Cash generating units under IAS 36
What is CGU……. We have heard a lot of times that impairment should be carried at the individual CGU levels. now, what is this CGU… Here is what we have discussed some of the excerpts;
A cash-generating unit is “the smallest identifiable group of assets that generate cash inflows that are largely independent of the cash inflows from other assets or group of assets”
Impairment should be identified at the individual asset level, where possible. The recoverable amount should be calculated for the CGU to which the asset belongs only where the recoverable amount for the individual asset cannot be identified.
Cash inflows are cash flows received from external parties. The independence of cash flows will be indicated by various factors – for example, how management monitor’s the entity’s operations (this could be the by-product
lines, businesses, individual locations, districts or regional areas), or how management makes decisions about continuing or disposing of the entity’s assets and operations. Management’s day-to-day operation of the business might not reflect the legal structure through which the operations are conducted
Now, another thing to notice is about finding an active market.

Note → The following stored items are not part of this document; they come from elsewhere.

/-- A host operation completes in every state (R130 to R133, R333). -/
theorem exec_host_next {i : Instr} (h : (encodeHost i).isSome = true) (s : State) : ∃ t, exec i s = .next t := by
  cases i with
  | regwr off v =>
    rcases hat : regAt off with _ | r
    · exact ⟨_, exec_regwr_unaligned hat v s⟩
    · exact ⟨_, exec_regwr hat v s⟩
  | regrd off data =>
    rcases hat : regAt off with _ | r
    · exact ⟨_, exec_regrd_unaligned hat data s⟩
    · exact ⟨_, exec_regrd hat data s⟩
  | start rest e => exact ⟨_, exec_start rest e s⟩
  | ack v => exact ⟨_, exec_ack v s⟩
  | skip | flat | quad | splitx | splity | deep | leaf | hit | miss => simp [encodeHost] at h

theorem cacheResponse_ne_fault {s : State} {act : Pending → State → Resp → Host.Outcome State Fault Refusal} {r : Fault}
    (h : ∀ pd t resp, act pd t resp ≠ .fault r) : s.cacheResponse act ≠ .fault r := by
  unfold State.cacheResponse
  split
  · exact h _ _ _
  · simp

/-- HIT and MISS take each answer of the cache without stopping the machine (R207 to R209). -/
theorem exec_response_ne_fault {i : Instr} (hi : i = .hit ∨ i = .miss) (s : State) (r : Fault) : exec i s ≠ .fault r := by
  obtain rfl | rfl := hi
  all_goals
    simp only [exec, execHit, execMiss]
    refine cacheResponse_ne_fault fun pd t resp => ?_
    cases resp with
    | hit j =>
      dsimp only
      split <;> simp
    | inserted => simp
    | error => simp

/-- No instruction stops the machine with a fault. -/
theorem exec_ne_fault (i : Instr) (s : State) (r : Fault) : exec i s ≠ .fault r := by
  obtain hhost | ⟨k, hk⟩ | hi := instr_kinds i
  · obtain ⟨t, ht⟩ := exec_host_next hhost s
    simp [ht]
  · rw [exec_symbol hk]
    exact nodeStep_ne_fault s k _ r
  · exact exec_response_ne_fault hi s r

/-- A node step asked for the class the node has completes (R180, R291). -/
theorem nodeStep_next_of_classOf {s : State} {p : Pass} {fr : Frame} {want : NodeClass} (act : Pass → Frame → State → State)
    (henabled : s.enabledNode = some (p, fr)) (hclass : s.classOf p fr = want) : ∃ t, s.nodeStep want act = .next t := by
  rcases herr : s.firstError fr with _ | a
  · exact ⟨_, nodeStep_ok act henabled herr hclass⟩
  · exact ⟨_, nodeStep_error want act henabled herr⟩

/-- The symbol a cache answer names completes the response step (R209). -/
theorem exec_respSymbol_next {s : State} {pd : Pending} (hphase : s.phase = .cacheWait) (hpending : s.pending = some pd) :
    ∃ t, exec (respSymbol (cacheLookup s.cache pd.key).2) s = .next t := by
  rcases hresp : (cacheLookup s.cache pd.key).2 with j | _ | _
  case hit =>
    change ∃ t, execHit s = .next t
    rw [execHit, cacheResponse_eq _ hphase hpending, hresp]
    dsimp only
    split <;> exact ⟨_, rfl⟩
  case inserted | error =>
    change ∃ t, execMiss s = .next t
    rw [execMiss, cacheResponse_eq _ hphase hpending, hresp]
    exact ⟨_, rfl⟩

/-! ### The block's own step -/

/-- In ACTIVE the next symbol is that of the node's class (R175). -/
theorem nextSymbol_of_enabledNode {s : State} {p : Pass} {fr : Frame} (henabled : s.enabledNode = some (p, fr)) :
    s.nextSymbol = (s.classOf p fr).symbol := by
  obtain ⟨hphase, -⟩ := enabledNode_eq_some.1 henabled
  simp [State.nextSymbol, hphase, henabled]

theorem nextSymbol_of_pending {s : State} {pd : Pending} (hphase : s.phase = .cacheWait) (hpending : s.pending = some pd) :
    s.nextSymbol = some (respSymbol (cacheLookup s.cache pd.key).2) := by
  simp [State.nextSymbol, hphase, hpending]

theorem NodeClass.eq_cached_of_symbol_eq_none {k : NodeClass} (h : k.symbol = none) : k = .cached := by
  cases k <;> simp [NodeClass.symbol] at h ⊢

/-- The step of an enabled node completes: its symbol's, or the request of a CACHED node (R173, R180). -/
theorem ownStep_next_of_enabledNode {s : State} {p : Pass} {fr : Frame} (henabled : s.enabledNode = some (p, fr)) :
    ∃ t, ownStep s = .next t := by
  obtain ⟨hphase, hqueue, -, rest, hstack⟩ := enabledNode_eq_some.1 henabled
  have hnext := nextSymbol_of_enabledNode henabled
  rcases hsymbol : (s.classOf p fr).symbol with _ | i
  · rw [ownStep_request hphase hqueue hstack (hnext.trans hsymbol)]
    exact nodeStep_next_of_classOf _ henabled (NodeClass.eq_cached_of_symbol_eq_none hsymbol)
  · rw [ownStep_symbol hphase hqueue hstack (hnext.trans hsymbol), exec_symbol hsymbol]
    exact nodeStep_next_of_classOf _ henabled rfl

/-- From a state that meets the invariant the block's own step answers a next state (R173, R182, R209). -/
theorem State.Inv.ownStep_progress {s : State} (h : s.Inv) : ∃ t, Machine.ownStep s = .next t := by
  rcases hphase : s.phase with _ | _ | _
  case idle => exact ⟨_, ownStep_idle hphase⟩
  case active =>
    rcases hqueue : s.queue with _ | ⟨tok, q⟩
    · rcases hstack : s.stack with _ | ⟨fr, rest⟩
      · exact ⟨_, ownStep_passEnd hphase hqueue hstack⟩
      · obtain ⟨hpasses, -⟩ := h.passes (h.busy_of_phase (by simp [hphase]))
        obtain ⟨p, ps, hcons⟩ := List.exists_cons_of_ne_nil hpasses
        exact ownStep_next_of_enabledNode (enabledNode_eq_some.2 ⟨hphase, hqueue, ⟨ps, hcons⟩, rest, hstack⟩)
    · exact ⟨_, ownStep_transfer hphase hqueue⟩
  case cacheWait =>
    obtain ⟨-, pd, hpending, -⟩ := h.waitPending hphase
    rcases hready : s.cacheReady with _ | _
    · exact ⟨_, ownStep_wait hphase hready⟩
    · rw [ownStep_response hphase hready (nextSymbol_of_pending hphase hpending)]
      exact exec_respSymbol_next hphase hpending

theorem ownStep_ne_fault (s : State) (r : Fault) : ownStep s ≠ .fault r := by
  rcases hphase : s.phase with _ | _ | _
  case idle => simp [ownStep_idle hphase]
  case active =>
    rcases hqueue : s.queue with _ | ⟨tok, q⟩
    · rcases hstack : s.stack with _ | ⟨fr, rest⟩
      · simp [ownStep_passEnd hphase hqueue hstack]
      · rcases hsymbol : s.nextSymbol with _ | i
        · rw [ownStep_request hphase hqueue hstack hsymbol]
          exact nodeStep_ne_fault s .cached _ r
        · rw [ownStep_symbol hphase hqueue hstack hsymbol]
          exact exec_ne_fault i s r
    · simp [ownStep_transfer hphase hqueue]
  case cacheWait =>
    rcases hready : s.cacheReady with _ | _
    · simp [ownStep_wait hphase hready]
    · rcases hsymbol : s.nextSymbol with _ | i
      · simp [ownStep, hphase, hready, hsymbol]
      · rw [ownStep_response hphase hready hsymbol]
        exact exec_ne_fault i s r

/-! ### Events -/

/-- An event other than a write outside the address space answers a next state. -/
theorem State.Inv.runEvent_progress {s : State} (h : s.Inv) {e : Event} (he : ¬e.OutOfSpace s.build) :
    ∃ t, Machine.runEvent e s = .next t := by
  cases e with
  | access w => exact exec_host_next (encodeHost_decodeHost_isSome w) s
  | own => exact h.ownStep_progress
  | memWrite a v => exact ⟨_, runEvent_memWrite (Nat.not_le.1 he) v⟩
  | oddWidthAccess | reset | setReady | setCacheReady | cacheLoad | drainSinks => exact ⟨_, rfl⟩

/-- Only a write outside the address space faults (R70; log entry 13). -/
theorem runEvent_fault {e : Event} {s : State} {r : Fault} (h : runEvent e s = .fault r) :
    ∃ a v, e = .memWrite a v ∧ 2 ^ s.build.addrW ≤ a ∧ r = .noSuchAddress a := by
  cases e with
  | access w => exact absurd h (exec_ne_fault _ s r)
  | own => exact absurd h (ownStep_ne_fault s r)
  | memWrite a v =>
    by_cases ha : a < 2 ^ s.build.addrW
    · simp [runEvent_memWrite ha] at h
    · exact ⟨a, v, rfl, Nat.not_lt.1 ha, by simpa [runEvent, ha] using h.symm⟩
  | oddWidthAccess | reset | setReady | setCacheReady | cacheLoad | drainSinks => simp [runEvent] at h

/-- Settles O41: the invariant gives every own step the node or the request it asks for, and no event but the write faults. -/
theorem nothingStopsButAWriteOutOfSpace : Obligations.NothingStopsButAWriteOutOfSpace := by
  unfold Obligations.NothingStopsButAWriteOutOfSpace
  refine ⟨fun s h hhead => ?_, fun s r hstep => ?_⟩
  · rcases hsched : s.schedule with _ | ⟨e, rest⟩
    · rw [step_of_schedule_nil hsched]
      exact h.ownStep_progress
    · rw [step_of_schedule_cons hsched]
      exact State.Inv.runEvent_progress (s := { s with schedule := rest }) { h with } (hhead e (by simp [hsched]))
  · rcases hsched : s.schedule with _ | ⟨e, rest⟩
    · rw [step_of_schedule_nil hsched] at hstep
      exact absurd hstep (ownStep_ne_fault s r)
    · rw [step_of_schedule_cons hsched] at hstep
      obtain ⟨a, v, rfl, ha, hr⟩ := runEvent_fault hstep
      exact ⟨a, v, rest, rfl, ha, hr⟩

end Sys2Proof.Machine
end

section
/-! PROOF. Host accesses and their operations: decoding and encoding are inverse to each other (R104, R130 to R133). -/

namespace Sys2Proof
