-- ==== Sys2Proof/Machine/Binary64.lean ====
section
/-! DEFINITION. IEEE 754 binary64 (00_scope.md R14): the patterns, the exact values they stand for, and addition, subtraction
and multiplication, each computed exactly on integers and rounded ONCE, to nearest, ties to even; subnormals are kept.

Every finite binary64 value is an integer number of units of 2^-1074, the least positive one. PRESUMED: R14 names IEEE 754
and leaves its definitions to that standard (93_implementation_defined.md G2); log entry 7. -/

namespace Sys2Proof.Machine.Binary64

/-- Sign bit, bit 63 (R12, R61). -/
def sign (x : F64) : Bool := x.msb

/-- Biased exponent, bits 62 to 52. -/
def expField (x : F64) : Nat := x.toNat / 2 ^ 52 % 2 ^ 11

/-- Trailing significand, bits 51 to 0. -/
def fracField (x : F64) : Nat := x.toNat % 2 ^ 52

def isFinite (x : F64) : Bool := expField x != 2047
def isNaN (x : F64) : Bool := expField x == 2047 && fracField x != 0
def isInf (x : F64) : Bool := expField x == 2047 && fracField x == 0

/-- The pattern of +infinity, which is also the least magnitude pattern that is not finite. -/
def infPattern : Nat := 2047 * 2 ^ 52

/-- Magnitude of a finite value in units of 2^-1074. -/
def magUnits (x : F64) : Nat :=
  if expField x = 0 then fracField x else (2 ^ 52 + fracField x) * 2 ^ (expField x - 1)

/-- A finite value in units of 2^-1074. -/
def units (x : F64) : Int := if sign x then -(magUnits x : Int) else (magUnits x : Int)

/-- The value with this sign and this magnitude pattern (bits 62 to 0). -/
def withSign (neg : Bool) (magPattern : Nat) : F64 :=
  BitVec.ofNat 64 ((if neg then 2 ^ 63 else 0) + magPattern)

/-- roundTiesToEven: the magnitude pattern nearest to `m` units of 2^-(1074 + k).

`s` low bits of `m` are dropped: enough to leave 53 bits, and at least the `k` bits below 2^-1074. The kept bits `q`, rounded
on the dropped ones, and the exponent `s - k` make the pattern as one sum, so that a carry out of the significand raises the
exponent, and a value beyond the largest finite one becomes infinity. -/
def roundMag (k m : Nat) : Nat :=
  let s := max k (Nat.log2 m + 1 - 53)
  let q := m / 2 ^ s
  let r := m % 2 ^ s
  let up := if 2 ^ s < 2 * r ∨ (2 * r = 2 ^ s ∧ q % 2 = 1) then 1 else 0
  min ((s - k) * 2 ^ 52 + (q + up)) infPattern

/-- A quiet NaN with a free sign and payload; log entry 6. -/
def nanOf (free : BitVec 52) : F64 :=
  free.extractLsb' 51 1 ++ (0xFFF#12 ++ free.extractLsb' 0 51)

/-- `a ⊕ b` on finite operands: an exact zero sum is -0 only where both operands are -0 (roundTiesToEven). -/
def addFinite (x y : F64) : F64 :=
  let z := units x + units y
  if z = 0 then withSign (sign x && sign y) 0 else withSign (decide (z < 0)) (roundMag 0 z.natAbs)

/-- `a ⊕ b` (R14). -/
def add (x y : F64) : F64 :=
  if isNaN x || isNaN y then nanOf (Config.freeNaNOfAdd x y)
  else if isInf x then
    if isInf y && sign x != sign y then nanOf (Config.freeNaNOfAdd x y) else x
  else if isInf y then y
  else addFinite x y

/-- The operand with its sign bit inverted. -/
def neg (x : F64) : F64 := x ^^^ 0x8000000000000000#64

/-- `a ⊖ b` (R14). -/
def sub (x y : F64) : F64 := add x (neg y)

/-- `a ⊗ b` on finite operands: the exact product has units of 2^-2148. -/
def mulFinite (x y : F64) : F64 :=
  withSign (sign x != sign y) (roundMag 1074 (magUnits x * magUnits y))

/-- `a ⊗ b` (R14). -/
def mul (x y : F64) : F64 :=
  if isNaN x || isNaN y then nanOf (Config.freeNaNOfMul x y)
  else if isInf x || isInf y then
    if magUnits x = 0 || magUnits y = 0 then nanOf (Config.freeNaNOfMul x y)
    else withSign (sign x != sign y) infPattern
  else mulFinite x y

/-- `toF64(n)` (R14): exact for `|n| ≤ 2^53`. -/
def ofInt (n : Int) : F64 := withSign (decide (n < 0)) (roundMag 0 (n.natAbs * 2 ^ 1074))

/-- The place of a value that is not a NaN in the numerical order; the two zeros share one place. -/
def orderKey (x : F64) : Int :=
  if sign x then -((x.toNat % 2 ^ 63 : Nat) : Int) else ((x.toNat % 2 ^ 63 : Nat) : Int)

/-- `x < y`; false where an operand is a NaN. -/
def lt (x y : F64) : Bool := !isNaN x && !isNaN y && decide (orderKey x < orderKey y)

/-- `x ≤ y`; false where an operand is a NaN. -/
def le (x y : F64) : Bool := !isNaN x && !isNaN y && decide (orderKey x ≤ orderKey y)

end Sys2Proof.Machine.Binary64
end

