-- ==== Sys2Proof/Machine/Configuration.lean ====
section
/-! DEFINITION. Configuration legality (60_exceptions.md R100, R101), elaboration (70_reset_and_hazards.md R117) and the
informational refresh cadence (42_decay_filter.md R97). -/

namespace Sys2Proof.Machine

/-- `WINDOW_BYTES` is positive, and a multiple of 4 (R7): at most one code, the second test being in the else branch (R100). -/
def checkWindow (windowBytes : Int) : List Condition :=
  if ¬ 0 < windowBytes then [.cfgWindowNotPositive]
  else if windowBytes % 4 ≠ 0 then [.cfgWindowNotMultipleOf4]
  else []

/-- `SAMPLE_RATE_HZ` is finite and greater than 0 (R8, R100). -/
def checkRate (rate : F64) : List Condition :=
  if Binary64.isFinite rate && Binary64.lt 0 rate then [] else [.cfgRateNotPositive]

/-- `0 < ALPHA ≤ 0.5`; a NaN fails (R9, R100). -/
def checkAlpha (alpha : F64) : List Condition :=
  if Binary64.lt 0 alpha && Binary64.le alpha 0x3FE0000000000000#64 then [] else [.cfgAlphaOutOfRange]

/-- `ConfigCheck`: every applicable code, in order (R100, R101). -/
def configCheck (p : Params) : List Condition :=
  checkWindow p.windowBytes ++ checkRate p.sampleRateHz ++ checkAlpha p.alpha

/-- The primary cause of a configuration refusal (R101). -/
def primaryCause (p : Params) : Option Condition := (configCheck p).head?

/-- Elaboration and the first reset (R100, R115, R117): a legal configuration gives a block in the reset state, an illegal one
gives no block. -/
def elaborate (p : Params) : Host.Outcome State Fault Refusal :=
  match configCheck p with
  | [] => .next (State.resetWith p)
  | c :: cs => .refused (.illegalConfiguration (c :: cs))

/-- `GROUPS = WINDOW_BYTES / 4` (R11). -/
def groupsPerWindow (p : Params) : Int := p.windowBytes / 4

/-- `CNT_W`: the width that a build needs for `byte_count` (R11). -/
def counterWidth (p : Params) : Nat := max 2 (Nat.clog 2 p.windowBytes.toNat)

/-- The refresh cadence `WINDOW_BYTES / 4 / SAMPLE_RATE_HZ`, in seconds per window, as an exact rational. Informational: no
state, output or step depends on it (R97); log entry 13. -/
def refreshCadence (p : Params) : Rat :=
  (p.windowBytes : Rat) / 4 / ((Binary64.units p.sampleRateHz : Rat) / 2 ^ 1074)

end Sys2Proof.Machine
end

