theorem isS16_iff (x : Int) : isS16 x = true ↔ -32768 ≤ x ∧ x ≤ 32767 := by simp [isS16]

theorem TraceItem.assemble_of_wellFormed {i : TraceItem} (h : i.wellFormed = true) : i.assemble = .ok i.expand := if_pos h

/-- Settles O6: the item is well formed, its bytes are those of the two samples, and each sample is decoded back. -/
theorem groupItemDecodesBack : Obligations.GroupItemDecodesBack := by
  intro l r lowL highL lowR highR
  have wellFormed : (TraceItem.group l r).wellFormed = true := by
    simp [TraceItem.wellFormed, isS16_iff, lowL, highL, lowR, highR]
  constructor
  · rw [TraceItem.assemble_of_wellFormed wellFormed, ← loByte_eq_ofInt, ← hiByte_eq_ofInt, ← loByte_eq_ofInt,
      ← hiByte_eq_ofInt]
    rfl
  · rw [groupBytes, groupsOf_cons, groupsOf_short (by decide), decodeGroup, decode16_loByte_hiByte lowL highL,
      decode16_loByte_hiByte lowR highR]

end Sys2Proof.Machine
end

section
/-! PROOFS of the statements on 40_stream_ingest.md (R64 to R71): what the four events do, a full window offered byte by
byte, and that the pacing of the host's actions is invisible. -/

namespace Sys2Proof.Machine

/-! ### The four events (R65 to R68) -/

/-- Every event is held alike (R64). -/
theorem exec_holding {s : State} (h : s.Holding) (i : Instr) : exec i s = .next s := by
  rw [exec_eq_acceptEvent, acceptEvent_holding h]

/-- Settles O19: the effect of EOS is a commit with the status then written. -/
theorem eosCommitsThenEnds : Obligations.EosCommitsThenEnds := fun _ =>
  ⟨fun _ => decode_of_kind_eos (kindOf_append _ _), fun holding => exec_holding holding .eos,
    fun accepting => exec_accepting accepting .eos⟩

/-- Settles O20: the effect of FAULT writes the status alone. -/
theorem faultOnlySetsFaulted : Obligations.FaultOnlySetsFaulted := fun _ =>
  ⟨fun _ => decode_of_kind_fault (kindOf_append _ _), fun holding => exec_holding holding .fault,
    fun accepting => exec_accepting accepting .fault⟩

/-- The recorded word: KIND 0b11 above DATA, here as a bitwise or. -/
theorem reservedWord_eq (d : Byte) : 0x300#10 ||| d.setWidth 10 = 0b11#2 ++ d := by
  rw [BitVec.append_def]
  rfl

/-- Settles O21: with no mark set, the effect of RESERVED records its word. -/
theorem reservedSetsRefusalMark : Obligations.ReservedSetsRefusalMark := by
  intro d s
  refine ⟨decode_encode (.reserved d), fun holding => exec_holding holding _, fun accepting => ?_⟩
  have ⟨_, _, unmarked⟩ := accepting
  rw [exec_accepting accepting, reservedWord_eq]
  simp only [eventEffect, State.markRefusal, unmarked, Option.getD_none]

/-! ### One byte (R65) -/

/-- A byte placed at its group position and counted: all of BYTE but the commit. -/
def State.takeByte (s : State) (v : Byte) : State := (s.placeByte v).countByte

theorem eventEffect_byte (v : Byte) (s : State) : eventEffect (.byte v) s = (s.takeByte v).commitIfFull := rfl

@[simp] theorem State.takeByte_params (s : State) (v : Byte) : (s.takeByte v).params = s.params := s.placeByte_params v
@[simp] theorem State.takeByte_byteCount (s : State) (v : Byte) : (s.takeByte v).byteCount = s.byteCount + 1 := by
  simp [State.takeByte]
@[simp] theorem State.takeByte_status (s : State) (v : Byte) : (s.takeByte v).status = s.status := s.placeByte_status v
@[simp] theorem State.takeByte_outPending (s : State) (v : Byte) : (s.takeByte v).outPending = s.outPending :=
  s.placeByte_outPending v
@[simp] theorem State.takeByte_refusal (s : State) (v : Byte) : (s.takeByte v).refusal = s.refusal := s.placeByte_refusal v

/-- At the group positions 0 to 2 the byte is kept. -/
theorem State.takeByte_early {s : State} {k : Nat} (position : s.byteCount % 4 = k) (early : k < 3) (v : Byte) :
    s.takeByte v = { s with hold := s.hold.write k v, byteCount := s.byteCount + 1 } := by
  subst position
  rw [State.takeByte, State.placeByte_early s v early]
  rfl

/-- At position 3 the byte completes the group, which is folded into the peaks. -/
theorem State.takeByte_last {s : State} (position : s.byteCount % 4 = 3) (v : Byte) :
    s.takeByte v = { s with
      inst := foldGroup s.inst (decodeGroup s.hold.b0 s.hold.b1 s.hold.b2 v), byteCount := s.byteCount + 1 } := by
  rw [State.takeByte, State.placeByte_last s v position]
  rfl

/-- A byte that does not fill the window is placed and counted. -/
theorem exec_byte_not_full {s : State} (accepting : s.Accepting) (v : Byte)
    (notFull : (s.byteCount : Int) + 1 ≠ s.params.windowBytes) : exec (.byte v) s = .next (s.takeByte v) := by
  rw [exec_accepting accepting, eventEffect_byte, State.commitIfFull_not_full _ (by simpa using notFull)]

/-- The byte that fills the window is placed and counted, and the window committed. -/
theorem exec_byte_full {s : State} (accepting : s.Accepting) (v : Byte)
    (full : (s.byteCount : Int) + 1 = s.params.windowBytes) : exec (.byte v) s = .next (s.takeByte v).commit := by
  rw [exec_accepting accepting, eventEffect_byte, State.commitIfFull_full _ (by simpa using full)]

/-- A byte that completes no group does not fill the window, whose length is a multiple of 4 (R7). -/
theorem exec_byte_early {s : State} {k : Nat} (accepting : s.Accepting) (legal : s.Legal)
    (position : s.byteCount % 4 = k) (early : k < 3) (v : Byte) :
    exec (.byte v) s = .next { s with hold := s.hold.write k v, byteCount := s.byteCount + 1 } := by
  obtain ⟨-, multiple, -⟩ := legal.spec
  rw [exec_byte_not_full accepting v (by omega), State.takeByte_early position early]

/-- The new peak in numbers: the maximum of the old one and the magnitude of a decoded sample (R78). -/
theorem maxU16_abs16_decode16 (p : U16) (lo hi : Byte) :
    maxU16 p (abs16 (decode16 lo hi)) = BitVec.ofNat 16 (max p.toNat (decode16 lo hi).natAbs) := by
  obtain ⟨low, high⟩ := decode16_range lo hi
  rw [← abs16_toNat low high, ← maxU16_toNat, BitVec.ofNat_toNat, BitVec.setWidth_eq]

/-- Settles O18: by the group position, and at the last one by whether the byte fills the window. -/
theorem bytePlacesCountsAndCommits : Obligations.BytePlacesCountsAndCommits := by
  intro v s
  refine ⟨decode_encode (.byte v), fun holding => exec_holding holding _, fun accepting legal => ?_⟩
  simp only [← maxU16_abs16_decode16]
  refine ⟨fun position => ?_, fun position => ?_, fun position => ?_, fun position notFull => ?_,
    fun position full => ?_⟩
  · exact exec_byte_early accepting legal position (by decide) v
  · exact exec_byte_early accepting legal position (by decide) v
  · exact exec_byte_early accepting legal position (by decide) v
  · rw [exec_byte_not_full accepting v notFull, State.takeByte_last position]; rfl
  · rw [exec_byte_full accepting v full, State.takeByte_last position]; rfl

/-! ### The bytes of a window (R69, R84) -/

/-- Bytes that complete no group are counted, and some of `hold` is written. -/
theorem foldl_takeByte_early (window : List Byte) (s : State) (early : s.byteCount % 4 + window.length ≤ 3) :
    ∃ h : Hold, window.foldl State.takeByte s = { s with byteCount := s.byteCount + window.length, hold := h } := by
  induction window generalizing s with
  | nil => exact ⟨s.hold, rfl⟩
  | cons v rest ih =>
    rw [List.length_cons] at early
    obtain ⟨h, hrest⟩ := ih (s.takeByte v) (by rw [State.takeByte_byteCount]; omega)
    refine ⟨h, ?_⟩
    rw [List.foldl_cons, hrest, State.takeByte_early rfl (by omega), List.length_cons, Nat.add_right_comm, Nat.add_assoc]

/-- Four bytes from the start of a group are its two samples (R76), and fold into the peaks as these. -/
theorem takeByte_group {s : State} (start : s.byteCount % 4 = 0) (b0 b1 b2 b3 : Byte) :
    (((s.takeByte b0).takeByte b1).takeByte b2).takeByte b3 =
      { s with
        inst := foldGroup s.inst (decodeGroup b0 b1 b2 b3)
        byteCount := s.byteCount + 4
        hold := { b0 := b0, b1 := b1, b2 := b2 } } := by
  have second : (s.takeByte b0).byteCount % 4 = 1 := by rw [State.takeByte_byteCount]; omega
  have third : ((s.takeByte b0).takeByte b1).byteCount % 4 = 2 := by rw [State.takeByte_byteCount]; omega
  have fourth : (((s.takeByte b0).takeByte b1).takeByte b2).byteCount % 4 = 3 := by
    rw [State.takeByte_byteCount]; omega
  rw [State.takeByte_last fourth, State.takeByte_early third (by decide), State.takeByte_early second (by decide),
    State.takeByte_early start (by decide)]
  rfl

/-- From the start of a group, bytes are folded into the peaks group by group, and counted (R83, R84). -/
theorem foldl_takeByte (window : List Byte) (s : State) (start : s.byteCount % 4 = 0) :
    ∃ h : Hold, window.foldl State.takeByte s =
      { s with
        inst := (groupsOf window).foldl foldGroup s.inst
        byteCount := s.byteCount + window.length
        hold := h } := by
  induction window using groupsOf.induct generalizing s with
  | case1 b0 b1 b2 b3 rest ih =>
    have group := takeByte_group start b0 b1 b2 b3
    obtain ⟨h, hrest⟩ := ih ((((s.takeByte b0).takeByte b1).takeByte b2).takeByte b3)
      (by simp only [State.takeByte_byteCount]; omega)
    have count : s.byteCount + 4 + rest.length = s.byteCount + (b0 :: b1 :: b2 :: b3 :: rest).length := by
      simp only [List.length_cons]; omega
    refine ⟨h, ?_⟩
    rw [List.foldl_cons, List.foldl_cons, List.foldl_cons, List.foldl_cons, hrest, group, groupsOf_cons, List.foldl_cons,
      ← count]
  | case2 window short =>
    have few : window.length < 4 := by
      match window, short with
      | [], _ | [_], _ | [_, _], _ | [_, _, _], _ => simp
      | b0 :: b1 :: b2 :: b3 :: rest, short => exact absurd rfl (short b0 b1 b2 b3 rest)
    obtain ⟨h, hwindow⟩ := foldl_takeByte_early window s (by omega)
    exact ⟨h, by rw [hwindow, groupsOf_short few]; rfl⟩

/-! ### The host's later input (R29, R71) -/

/-- The state with other coming port samples. -/
def State.withInput (s : State) (input : List HostInput) : State := { s with input := input }

/-- An outcome with other port samples after it. -/
def outcomeWithInput (input : List HostInput) :
    Host.Outcome State Fault Refusal → Host.Outcome State Fault Refusal
  | .next t => .next (t.withInput input)
  | .fault r => .fault r
  | .refused r => .refused r

theorem State.commitIfFull_withInput (s : State) (input : List HostInput) :
    (s.withInput input).commitIfFull = s.commitIfFull.withInput input := by
  have full : (s.withInput input).windowFull = s.windowFull := rfl
  unfold State.commitIfFull
  rw [full]
  split_ifs <;> rfl

theorem State.takeByte_withInput (s : State) (v : Byte) (input : List HostInput) :
    (s.withInput input).takeByte v = (s.takeByte v).withInput input := by
  by_cases early : s.byteCount % 4 < 3
  · rw [State.takeByte_early rfl early, State.takeByte_early (s := s.withInput input) rfl early]
    rfl
  · have last : s.byteCount % 4 = 3 := by omega
    rw [State.takeByte_last last, State.takeByte_last (s := s.withInput input) last]
    rfl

An asset or group of assets is identified as a separate CGU if there is an active market for the output generated by the asset(s), even if the output is used internally.
Value in use is based on management’s best estimate of future cash flows. Management should use its best estimate of future arm’s length prices for the internal cash flow to: estimate the future cash inflows that relate to the sale of the output by the CGU to the entity’s other CGUs; and estimate the future cash outflows that relate to the purchase of the output by the other CGUs.
How to calculate the VIU?
IAS 36 provides detailed guidance on the principles to be applied when calculating value in use. In some industries, specific valuation models are used for internal purposes. An example of this is the use of the dividend discount model in the financial services sector. There are numerous variations of the dividend discount model, some discounting only future expected dividend receipts and others based on a more detailed analysis of recoverable value.
Internal valuation models could be adopted, to calculate the value in use of a CGU for purposes of impairment testing, provided that they are consistent with the principles and requirements of IAS 36.